CFP: Encyclopedic Fictions of 21st-Century American Literature
Northeast Modern Language Association Convention
Rochester, New York, March 15-18, 2012
Writing an encyclopedic fiction has constituted a bid for literary greatness at least since the publication of Thomas Pynchon’s Gravity’s Rainbow in 1973. In light of the fact that the year 2010 saw the publication of no fewer than three such encyclopedic fictions (Joshua Cohen’s Witz, Adam Levin’s The Instructions, and Karen Tei Yamashita’s I Hotel), this panel will examine the continued relevance of the encyclopedic form as a means by which authors stake their claims to places in the canon of American literature.
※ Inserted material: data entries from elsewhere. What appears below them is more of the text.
/-- What a datagram on a sensor or service port is, when it is no slot or AOA traffic (R430, R431). -/
inductive PortDatagram | arp | icmpEcho | igmp | other
deriving DecidableEq, Repr

/-- A sensor port or a service port (R430, R431). -/
inductive SidePort
  | sensor (p : Fin 4)
  | service (s : Fin 2)
deriving DecidableEq, Repr

/-- A network port for link events (R425, R430, R431). -/
inductive NetPort
  | dp (p : DpPort)
  | sensor (p : Fin 4)
  | service (s : Fin 2)
deriving DecidableEq, Repr

/-- One write of an object that the mirror forwards (R466 section 7, R468). `part` is the total length and the offset of a
part of a staged write. -/
structure ForwardedWrite where
  index : Nat
  sub : Nat
  value : List Byte
  part : Option (Nat × Nat)
deriving DecidableEq, Repr

/-- What the law used in a degree of freedom (R466 section 3): the position error or joystick demand, the velocity error,
the profile's acceleration and velocity, the wind force, the wave inputs with c × r, the integrator before and after, its
hold, and that the cycle began a hand-over. -/
structure LawUsed where
  e : Int
  ev : Int
  ar : Int
  vr : Int
  fw : Int
  wx : Int
  wv : Int
  wa : Int
  wk : Int
  before : Int
  after : Int
  hold : Bool
  hand : Bool
deriving DecidableEq, Repr

/-- One profile generator's state in the mirror (R231, R466 section 2): position, velocity, acceleration and
target in units of 2^-32. -/
structure GenState where
  p : Int
  v : Int
  a : Int
  target : Int
deriving DecidableEq, Repr

/-- A thruster in section 4 of the mirror (R466), as its cycle's job found it: the arc, set and branch bits of its status
word, its angle code, a transit (angle in µrad, clockwise, the arc it turns to), f_prev and the warm z and u. -/
structure MirrorThruster where
  status : Int
  angle : Int
  transit : Option (Rat × Bool × Nat)
  fPrev : Rat × Rat
  z : Rat × Rat
  u : Rat × Rat
deriving DecidableEq, Repr

/-- Section 4 of the mirror (R466): the problem of the cycle's ALLOC job, and what the cycle made of its result. -/
structure MirrorAlloc where
  demand : List Int
  wave : List Int
  mask : Nat
  thrusters : List MirrorThruster
  x : List Rat
  power : Rat
  codes : List (Int × Int)
  staleRun : Nat
  source : Nat
  entry : Nat
  achieved : List Int
deriving DecidableEq, Repr

/-- Section 5 of the mirror (R466): the state, the covariance (the diagonal, and row by row what lies below it), and for each
slot its fusion state with its counts. -/
structure MirrorEstimate where
  x : List (Option Rat)
  diagonal : List (Option Rat)
  below : List (Option Rat)
  slots : List (Nat × Nat × Nat × Nat)
deriving DecidableEq, Repr

/-- Section 6 of the mirror (R466): AR coefficients, skill, WAVE_READY, the end of the fit window. -/
structure MirrorWave where
  coefficients : List Byte
  skill : Int
  ready : Bool
  windowEnd : Nat
deriving DecidableEq, Repr

/-- The state mirror (R466). Section 1: mode to `changeStamp`, timers in ms; 2: `gens` to `dwell`, the set-points in the order
of their objects 4031h:02–04, 4032h:01–03 and 4033h:04, the dwell that remains in grains; 3: `law`, the outputs u + b, the low-frequency estimate
used in units of 2^-32; 4: `alloc`; 5: `estimate`; 6: `close`; 7: `writes`. -/
structure Mirror where
  mode : Nat
  previousMode : Nat
  target : Nat
  pending : Bool
  blendR : List Int
  blendK : Nat
  blendKk : Nat
  grade : Nat
  hold : Nat
  dispute : Nat
  changeStamp : Nat
  gens : List GenState
  setPoints : List Int
  dwell : Nat
  law : List LawUsed
  lawOutput : List Int
  estNorth : Int
  estEast : Int
  estHeading : Int
  alloc : MirrorAlloc
  estimate : MirrorEstimate
  close : MirrorWave
  writes : List ForwardedWrite
deriving DecidableEq, Repr

/-- The role of a module (R459), with the codes of 2100h:10 in this order. -/
inductive Role | isolated | shadow | lead
deriving DecidableEq, Repr

/-- A complete cycle or relinquish message from a partner (R464). -/
structure SetMessage where
  source : Nat
  seq : Nat
  role : Role
  mode : Nat
  grade : Nat
  health : Nat
  eligible : Bool
  member : Bool
  rejoinHold : Bool
  moduleFault : Bool
  heard : Nat
  setCheck : Nat
  leadSince : Nat
  nominee : Nat
  cls : Nat
  mirror : Option Mirror
deriving DecidableEq, Repr

/-- The item that a republication carries (R470). -/
inductive RepubItem
  | sentence (ch : Fin 8) (bytes : List Byte)
  | template (src : FrameSource) (bytes : List Byte)
  | udpPayload (port : Fin 4) (bytes : List Byte)
  | datagram (group : Fin 16) (bytes : List Byte)
deriving DecidableEq, Repr

/-- An event that SAF reports to the core (R405, R419): the record code, its parameter. -/
structure SafetyEvent where
  code : Nat
  param : Nat
deriving DecidableEq, Repr

/-- A switch of a group in the test rotation of R406: HSg or LSg. -/
structure TestItem where
  high : Bool
  group : Fin 4
deriving DecidableEq, Repr

/-- Which serial character error was seen (R448). -/
inductive CharError | framing | parity
deriving DecidableEq, Repr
What is the continuing place of the encyclopedic novel in the 21st century? How do the texts of this newer wave of encyclopedic fictions position themselves in relation to predecessors such as Gravity’s Rainbow, David Foster Wallace’s Infinite Jest (1996), and Don DeLillo’s Underworld (1997)? Do such fictions represent the continued validity of the postmodern aesthetic that informed that earlier wave of encyclopedic fictions, or do they rather constitute a challenge that signifies the end of postmodernism as a cultural dominant? What of the earlier wave of postmodernist authors who continue to produce encyclopedic fictions, as Pynchon has done with Against the Day (2006)? How do the texts of this newer wave of encyclopedic fictions respond to their particular moment in America’s sexual, racial, and geostrategic politics?